Centralized routing decisions provide enormous flexibility that often comes at the cost of the robustness provided by distributed protocols. While centralized control, such as Software Defined Networking (SDN), enables easy configuration and has high manageability, distributed routing protocols tend to have faster path installation and failure response rates. In their 2015 paper, “Central Control Over Distributed Routing”, Vissicchio, Tilmans, Vanbever, and Rexford introduce Fibbing, an architecture that achieves both flexibility and robustness through central control over distributed routing. Fibbing introduces fake nodes and links into an underlying link-state routing protocol, so that routers compute their own forwarding table based on the augmented topology.
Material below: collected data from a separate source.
/-- CIV variant 0: IV, nonce or initial counter. -/
def execCivIv (core : Fin 192) (c : Fin 4) (ga gb : Fin 32) (s : State) : Host.Outcome State Fault Refusal :=
  .next (s.civ core c 0 ga gb)
/-- CIV variant 1: associated data. -/
def execCivAd (core : Fin 192) (c : Fin 4) (ga gb : Fin 32) (s : State) : Host.Outcome State Fault Refusal :=
  .next (s.civ core c 1 ga gb)
/-- CIV variant 2: FF1 tweak. -/
def execCivTweak (core : Fin 192) (c : Fin 4) (ga gb : Fin 32) (s : State) : Host.Outcome State Fault Refusal :=
  .next (s.civ core c 2 ga gb)

/-- An extent added to a window; extents whose ranges touch are merged (R161). -/
def addExtent (l : List (Nat × Nat)) (a len : Nat) : List (Nat × Nat) :=
  if len = 0 then l
  else
    let near := l.filter (fun e => decide (e.1 ≤ a + len) && decide (a ≤ e.1 + e.2))
    let lo := near.foldl (fun m e => min m e.1) a
    let hi := near.foldl (fun m e => max m (e.1 + e.2)) (a + len)
    (l.filter (fun e => !near.contains e)) ++ [(lo, hi - lo)]

/-- Whether a range touches a line quarantined by another context (R160). -/
def State.otherWindow (s : State) (n c a len : Nat) : Bool :=
  (s.core n).windows.any (fun e => decide (e.1 ≠ c) && e.2.any (fun x =>
    overlaps (a / 64 * 64) ((a + len + 63) / 64 * 64 - a / 64 * 64) (x.1 / 64 * 64) ((x.1 + x.2 + 63) / 64 * 64 - x.1 / 64 * 64)))

/-- A CRUN (R138, R149 to R161): at issue every condition that takes ILLEGAL, then the ranges; the operation then runs in
the engine. -/
def State.crun (s : State) (n c gd ga gb : Nat) (final early : Bool) : State :=
  s.issue n (fun s =>
    s.onCtx n c (fun x =>
      let dst := (s.getG n gd).toNat
      let src := (s.getG n ga).toNat
      let len := (s.getG n gb).toNat
      let m := mwMode x.mode
      let x := if x.phase = .idle then { x with issued := 0 } else x
      let out := crunOutLen x len final
      let quar := x.authDec && !early && decide (0 < out)
      let ext := if quar then addExtent x.extents dst out else x.extents
      if crunAllowed x final = false ∨ crunLenOk x len final = false ∨ (early && !x.authDec)
          ∨ (isMac m && decide (gd ≠ 0)) ∨ (!isMac m && decide (dst ≠ src) && overlaps dst out src len)
          ∨ (x.authDec && decide (0 < out) && s.otherWindow n c dst out) ∨ 16 < ext.length then s.exc n .illegal
      else if s.engRange n .read src len = false ∨ s.engRange n .write dst out = false then s.exc n .access
      else if s.engFull n then s
      else
        let s1 := s.modView n c (fun _ => { x with phase := crunNext x final, issued := x.issued + len, extents := ext })
        let slot := (s.core n).slotNo
        if m = 12 then
          (s1.modCore n (fun k => { k with slotNo := slot + 1 })).queueOp n (.crun c dst src len final early (some slot))
        else s1.queueOp n (.crun c dst src len final early none)))
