-- ==== Sys2Proof/Machine/Rings.lean ====
section
/-! DEFINITION. The commands on rings and interrupt vectors (chapter 2), and the Proofer's commands that need no table:
cancel, time-outs, tokens, dispatch, spill (chapter 3). -/

namespace Sys2Proof.Machine

/-- Whether a host packet on a port is accepted while the device window is open (R311, R329). -/
def State.hostIn (s : State) (n : Nat) : Bool := (s.port n).accepts && s.winOpen

/-- The difference of two 16-bit counters (R24). -/
def diff16 (a b : Nat) : Nat := (a + 65536 - b % 65536) % 65536

/-- Slots of a ring. -/
def ringSize (log2 : Nat) : Nat := 2 ^ log2

/-- DW_SQ_STAT.ENABLED: ENABLE with no error and no ring reset. -/
def Sq.running (r : Sq) : Bool := r.enable && !r.error && !r.resetting

/-- A doorbell event with its arguments (R498): the ring index, the port and the value written. -/
def State.ringEvent (s : State) (ev : Ev) (n t q v : Nat) : State := s.emit ev (some t) (srcPort n) q n v

/-- SQ_DOORBELL: a write of DW_SQ_DB by the table of R27; on a closed page, or in a reset of the
tenant, it is dropped (R21, R229). -/
def execSqDoorbell (port : Fin 4) (t : Fin 64) (q : Fin 16) (tail : BitVec 16) (s : State) : Host.Outcome State Fault Refusal :=
  if s.hostIn port = false then .next s
  else
    let s := s.accept port
    let r := s.sq t q
    let v := tail.toNat
    if s.pageOpen t = false ∨ r.running = false ∨ r.cur ≠ port.val ∨ s.tenantResetting t then
      .next (s.ringEvent .doorbellDropped port t q v)
    else if ringSize r.log2 < diff16 v r.head ∨ diff16 v r.head < diff16 r.tail r.head then
      .next ((s.modSq t q (fun r => { r with error := true })).ringEvent .doorbellInvalid port t q v)
    else .next (s.modSq t q (fun r => { r with tail := v }))

/-- CQ_DOORBELL: a write of DW_CQ_DB advances HEAD; one that moves it backwards or past TAIL is ignored and logged
(R27, R498). -/
def execCqDoorbell (port : Fin 4) (t : Fin 64) (q : Fin 16) (head : BitVec 16) (s : State) : Host.Outcome State Fault Refusal :=
  if s.hostIn port = false then .next s
  else
    let s := s.accept port
    let r := s.cq t q
    let v := head.toNat
    if s.pageOpen t = false then .next (s.ringEvent .doorbellDropped port t q v)
    else if diff16 r.tail r.head < diff16 v r.head then .next (s.ringEvent .cqHeadInvalid port t q v)
    else .next (s.modCq t q (fun r => { r with head := v }))

/-- Every command of a ring not yet dispatched completed with a status (R28, R229). -/
def State.endUndispatched (s : State) (p : Entry → Bool) (st : Status) : State :=
  (s.prf.entries.filter (fun e => p e && e.inStore)).foldl (fun s e => s.finish e.id st 0) s

/-- SQ_RING_RESET: a write of DW_SQ_CTL.RESET runs steps 1 and 2 of R28: fetching stops, doorbells are dropped, and
commands not dispatched complete ABORTED. -/
def execSqRingReset (t : Fin 64) (q : Fin 16) (s : State) : Host.Outcome State Fault Refusal :=
  if s.pageOpen t = false ∨ (s.sq t q).resetting then .next s
  else
    let s1 := s.modSq t q (fun r => { r with resetting := true })
    .next (s1.endUndispatched (fun e => e.tenant == t.val && e.ring == q.val) .aborted)

/-- Whether a ring has a completion entry that its port has not yet written (R325). -/
def State.entryUnwritten (s : State) (t q : Nat) : Bool :=
  (List.range 4).any (fun n => (s.port n).entries.any (fun c => c.tenant == t && c.ring == q))

/-- Whether a port holds a write or a message of a tenant's ring that is not acknowledged (R311). -/
def Port.ringUnacked (p : Port) (t q : Nat) : Bool :=
  (p.retry ++ p.qPrf ++ p.qCore ++ p.fenced).any (fun k => k.owner.ofRing == some (t, q) && decide (k.kind ≠ .mrd))
/-- Whether a port holds a write or a message of a tenant that is not acknowledged (R311). -/
def Port.tenantUnacked (p : Port) (t : Nat) : Bool :=
  (p.retry ++ p.qPrf ++ p.qCore ++ p.fenced).any (fun k => k.owner.ofRing.map (·.1) == some t && decide (k.kind ≠ .mrd))

/-- Whether a completion ring may return to its bound port: no submission ring that names it stays on the alternate (R326). -/
def State.cqReturns (s : State) (t c : Nat) : Bool :=
  (List.range 16).all (fun k => decide ((s.sq t k).cq ≠ c) || !(s.sq t k).onAlt)

/-- RING_RESET_DONE: step 4 of R28 once no read is outstanding and every command has been released; the ring returns to
its bound port if that port is ACTIVE (R326), once what it wrote on its alternate is acknowledged, so that its later
completion entries are not seen before its earlier ones (R45). A base descriptor whose extension has not been fetched is
dropped without a completion: the spec does not say whether it counts as fetched (log entry 24). -/
def execRingResetDone (t : Fin 64) (q : Fin 16) (s : State) : Host.Outcome State Fault Refusal :=
  let r := s.sq t q
  let back := s.portActive r.port
  if r.resetting = false ∨ r.fetch.isSome ∨ s.prf.entries.any (fun e => e.tenant == t.val && e.ring == q.val)
      ∨ (r.held ∧ s.entryUnwritten t q)
      ∨ (r.onAlt ∧ back ∧ (s.entryUnwritten t q ∨ (s.port r.altPort).ringUnacked t q)) then .next s
  else
    let s1 := s.modSq t q (fun r => { r with head := 0, tail := 0, error := false, enable := false, resetting := false
                                             carry := none, openMsg := none
                                             onAlt := if back then false else r.onAlt
                                             held := if back then false else r.held })
    .next (if back ∧ s1.cqReturns t r.cq then s1.modCq t r.cq (fun c => { c with onAlt := false }) else s1)

/-- Whether the MPU of a port, and of the alternate, covers a ring area for its tenant (R420). -/
def State.areaCovered (s : State) (port : Nat) (alt : Option Nat) (t base len : Nat) (write : Bool) : Bool :=
  s.oneRegionCovers (4 + port) t base len write
    && (match alt with | none => true | some a => s.oneRegionCovers (4 + a) t base len write)

/-- The completion ring that a submission ring names. -/
def State.cqOf (s : State) (t q : Nat) : Cq := s.cq t (s.sq t q).cq

/-- SQ_ENABLE: a write of DW_SQ_CTL.ENABLE. Setting it is refused where the completion ring's binding differs (R23) or
no MPU region covers the ring area (R420); a write while RESET reads 1 is ignored (R28). -/
def execSqEnable (t : Fin 64) (q : Fin 16) (enable : Bool) (s : State) : Host.Outcome State Fault Refusal :=
  let r := s.sq t q
  let c := s.cqOf t q
  if s.pageOpen t = false ∨ r.resetting then .next s
  else if enable = false then .next (s.modSq t q (fun r => { r with enable := false }))
  else if c.port ≠ r.port ∨ c.altValid ≠ r.altValid ∨ (r.altValid ∧ c.altPort ≠ r.altPort) then .next s
  else if s.areaCovered r.port (if r.altValid then some r.altPort else none) t (r.base * 4096) (ringSize r.log2 * 64) false
      = false then
    .next (s.emit .ringAreaRefused none (srcPort r.port) t (joined q 1) r.port)
  else .next (s.modSq t q (fun r => { r with enable := true }))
Here, we aim to reproduce a subset of the results presented in their paper, namely the time it takes for a certain percentage of nodes to change next-hops (Figure 8a); number of fake nodes created for a certain percentage of nodes to change next-hops (Figure 8b); throughput evolution of Case Study presented (Figure 9); throughput evolution in relation to failure responses (Figure 10). To reproduce the Figures 8a and 8b, we generate random forwarding requirement DAGs, and apply the author’s implementation of the algorithms within a VM. For reproducing the case studies (Figure 9 and Figure 10), we set up a testbed in mininet.
While we’re able to reproduce certain aspects of Figures 8a, and 8b as done in the paper from Simple, we ran into additional friction on Merger, and our results differ from the paper. For Merger, our reproduction has a constant augmentation of fake nodes, while the runtime of the algorithm seems to correlate with the % of nodes changing their next hop.
We are able to replicate the results of the Case Study in Figure 9b and 10. While the trend are demonstrated to be largely similar, we ran into small discrepancies that are believed to arise from the way we collected our data.